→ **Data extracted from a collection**
* * *
-- ==== Sys2Proof/WellFormed.lean ====
section
/-! DEFINITION. Which instruction terms stand for a word: all but the no-ops whose sub-opcode is one that
an assigned instruction takes (30_encoding.md R76 to R79, 46_unassigned.md R171 to R174). -/

namespace Sys2Proof

/-- The sub-opcodes `N` of family 0x8 with no handler (46_unassigned.md R172). -/
def unassigned8 : List Nibble := [0x8, 0x9, 0xA, 0xB, 0xC, 0xD, 0xF]

/-- The sub-opcode bytes of family 0xE with a handler (30_encoding.md R78). -/
def assignedE : List Byte := [0x9E, 0xA1]

/-- The sub-opcode bytes of family 0xF with a handler (30_encoding.md R79). -/
def assignedF : List Byte := [0x07, 0x0A, 0x15, 0x18, 0x1E, 0x29, 0x33, 0x55, 0x65]

/-- The check an instruction term must pass to be the instruction of some word. -/
def Instr.wellFormed : Instr → Bool
  | .cls _ | .ret _ | .jpNnn _ | .callNnn _ | .seVxKk _ _ | .sneVxKk _ _ | .seVxVy _ _ _ => true
  | .ldVxKk _ _ | .addVxKk _ _ | .ldVxVy _ _ | .orVxVy _ _ | .andVxVy _ _ | .xorVxVy _ _ => true
  | .addVxVy _ _ | .subVxVy _ _ | .shrVx _ _ | .subnVxVy _ _ | .shlVx _ _ | .sneVxVy _ _ _ => true
  | .ldINnn _ | .jpV0Nnn _ | .rndVxKk _ _ | .drwVxVyN _ _ _ | .skpVx _ | .sknpVx _ => true
  | .ldVxDt _ | .ldVxK _ | .ldDtVx _ | .ldStVx _ | .addIVx _ | .ldFVx _ | .ldBVx _ => true
  | .ldMemVx _ | .ldVxMem _ => true
  | .sysNnn nnn => nnn.extractLsb' 0 4 != 0x0#4 && nnn.extractLsb' 0 4 != 0xE#4
  | .nop8 _ _ n => unassigned8.contains n
  | .nopE _ kk => !assignedE.contains kk
  | .nopF _ kk => !assignedF.contains kk

end Sys2Proof
end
* * *
→ **Task objective**
Taking the line with "0 4 != 0xE#4" as the first, copy every line through the end of the entries above exactly, with no others.

→ **Solution**
  | .sysNnn nnn => nnn.extractLsb' 0 4 != 0x0#4 && nnn.extractLsb' 0 4 != 0xE#4
  | .nop8 _ _ n => unassigned8.contains n
  | .nopE _ kk => !assignedE.contains kk
  | .nopF _ kk => !assignedF.contains kk

end Sys2Proof
end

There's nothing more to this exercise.